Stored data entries
-- ==== Sys2Proof/Machine/TransformPrecoder.lean ====
section
/-! DEFINITION. The transform precoder: `DEPRECODE.SYM` and `DEPRECODE.NOISE` (41_transform_precoder.md). -/

namespace Sys2Proof.Machine

/-- An exact complex value with rational parts. -/
structure QC where
  re : Rat
  im : Rat
deriving DecidableEq, Repr, Inhabited

/-- The exact value of a finite pair. -/
def qcOf (z : C64) : QC := ⟨f32Rat z.re, f32Rat z.im⟩

/-- `abs2` (00_scope.md R13). -/
def qcAbs2 (z : QC) : Rat := z.re * z.re + z.im * z.im

/-- An upper bound of `abs` (00_scope.md R13), within a relative 2^-64. -/
def qcAbsHi (z : QC) : Rat := sqrtHi (qcAbs2 z)

/-- An enclosure of `1/sqrt(M)`. -/
def invSqrt (n : Nat) : Ival := ⟨sqrtLo (1 / (n : Rat)), sqrtHi (1 / (n : Rat))⟩

/-- The ideal `Deprecode(x, M)[m]`, `M` the length of `x` (41_transform_precoder.md R79). -/
def deprecodeIdeal (x : List QC) (m : Nat) : CBox :=
  let n := x.length
  let sum := cbSum (x.mapIdx (fun k z => cbMul (cbOf z.re z.im) (cis (((m * k : Nat) : Rat) / (n : Rat)))))
  ⟨ivMul (invSqrt n) sum.re, ivMul (invSqrt n) sum.im⟩

/-- The scale of `Deprecode(x, M)[m]` (00_scope.md R15), given the scales of the inputs; it is the same for every
`m`. -/
def deprecodeScale (scales : List Rat) : Rat := (invSqrt scales.length).hi * ratSum scales

/-- The mean of the entries in `S` (41_transform_precoder.md R80). -/
def meanOf (v : List Rat) : Rat := ratSum v / (v.length : Rat)

/-- What the rule admits for an element of the output: any pair when some input is not finite
(41_transform_precoder.md R79). -/
def deprecodeAdmitted (tol : Rat) (x : List C64) (m : Nat) : CAdmitted :=
  if x.all c64Finite then
    .disk (deprecodeIdeal (x.map qcOf) m) (tol * deprecodeScale (x.map (fun z => qcAbsHi (qcOf z))))
  else .any

/-- `Deprecode(x, M)` as the hardware returns it (41_transform_precoder.md R79). -/
def deprecodeSymbols (tol : Rat) (epoch : Nat) (x : List C64) : List C64 :=
  (List.range x.length).map (fun m => drawC64 (deprecodeAdmitted tol x m) ⟨epoch, .deprecoded, m⟩)

/-- The common mean `mu~` of the good entries, finite and positive (41_transform_precoder.md R80). -/
def noiseMean (tol : Rat) (epoch : Nat) (v : List F32) : F32 :=
  let mu := meanOf ((v.filter goodNv).map f32Rat)
  drawF32 (.goodWithin (mu - tol * mu) (mu + tol * mu)) ⟨epoch, .mean, 0⟩

/-- `DeprecodeNoise(v, L)` as the hardware returns it: every entry outside `S` bit for bit, every other one the
common mean (41_transform_precoder.md R80, 00_scope.md R16). -/
def deprecodeNoise (tol : Rat) (epoch : Nat) (v : List F32) : List F32 :=
  v.map (fun x => if goodNv x then noiseMean tol epoch v else x)

/-- The complex input buffer at an address. -/
def memC64s (m : Memory) (a n : Nat) : List C64 := (List.range n).map (fun i => memC64 m (a + 8 * i))

/-- `DEPRECODE.SYM` (41_transform_precoder.md R81). -/
def execDeprecodeSym (d : DeprecodeDesc) (s : State) : Result :=
  match checkDeprecodeSym d s.params with
  | some code => raiseFault (.deprecodeSym d) code s
  | none =>
    let y := deprecodeSymbols s.params.tol s.draws (memC64s s.dmem d.inAddr.toNat d.inLen.toNat)
    finishDone (.deprecodeSym d) [] [(d.outAddr.toNat, y.flatMap c64Bytes)] s

/-- `DEPRECODE.NOISE` (41_transform_precoder.md R82). -/
def execDeprecodeNoise (d : DeprecodeDesc) (s : State) : Result :=
  match checkDeprecodeNoise d s.params with
  | some code => raiseFault (.deprecodeNoise d) code s
  | none =>
    let w := deprecodeNoise s.params.tol s.draws (memWords s.dmem d.inAddr.toNat d.inLen.toNat)
    finishDone (.deprecodeNoise d) [] [(d.outAddr.toNat, bytesOfWords w)] s

end Sys2Proof.Machine
end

## WHAT IS EXPECTED
Print only these lines, please. They run from the start of the entries above to the line containing "positive (41_transform_precoder.md R80). -/", both ends included, and must match exactly.

## OUTPUT FOR THIS EXERCISE
-- ==== Sys2Proof/Machine/TransformPrecoder.lean ====
section
/-! DEFINITION. The transform precoder: `DEPRECODE.SYM` and `DEPRECODE.NOISE` (41_transform_precoder.md). -/

namespace Sys2Proof.Machine

/-- An exact complex value with rational parts. -/
structure QC where
  re : Rat
  im : Rat
deriving DecidableEq, Repr, Inhabited

/-- The exact value of a finite pair. -/
def qcOf (z : C64) : QC := ⟨f32Rat z.re, f32Rat z.im⟩

/-- `abs2` (00_scope.md R13). -/
def qcAbs2 (z : QC) : Rat := z.re * z.re + z.im * z.im

/-- An upper bound of `abs` (00_scope.md R13), within a relative 2^-64. -/
def qcAbsHi (z : QC) : Rat := sqrtHi (qcAbs2 z)

/-- An enclosure of `1/sqrt(M)`. -/
def invSqrt (n : Nat) : Ival := ⟨sqrtLo (1 / (n : Rat)), sqrtHi (1 / (n : Rat))⟩

/-- The ideal `Deprecode(x, M)[m]`, `M` the length of `x` (41_transform_precoder.md R79). -/
def deprecodeIdeal (x : List QC) (m : Nat) : CBox :=
  let n := x.length
  let sum := cbSum (x.mapIdx (fun k z => cbMul (cbOf z.re z.im) (cis (((m * k : Nat) : Rat) / (n : Rat)))))
  ⟨ivMul (invSqrt n) sum.re, ivMul (invSqrt n) sum.im⟩

/-- The scale of `Deprecode(x, M)[m]` (00_scope.md R15), given the scales of the inputs; it is the same for every
`m`. -/
def deprecodeScale (scales : List Rat) : Rat := (invSqrt scales.length).hi * ratSum scales

/-- The mean of the entries in `S` (41_transform_precoder.md R80). -/
def meanOf (v : List Rat) : Rat := ratSum v / (v.length : Rat)

/-- What the rule admits for an element of the output: any pair when some input is not finite
(41_transform_precoder.md R79). -/
def deprecodeAdmitted (tol : Rat) (x : List C64) (m : Nat) : CAdmitted :=
  if x.all c64Finite then
    .disk (deprecodeIdeal (x.map qcOf) m) (tol * deprecodeScale (x.map (fun z => qcAbsHi (qcOf z))))
  else .any

/-- `Deprecode(x, M)` as the hardware returns it (41_transform_precoder.md R79). -/
def deprecodeSymbols (tol : Rat) (epoch : Nat) (x : List C64) : List C64 :=
  (List.range x.length).map (fun m => drawC64 (deprecodeAdmitted tol x m) ⟨epoch, .deprecoded, m⟩)

/-- The common mean `mu~` of the good entries, finite and positive (41_transform_precoder.md R80). -/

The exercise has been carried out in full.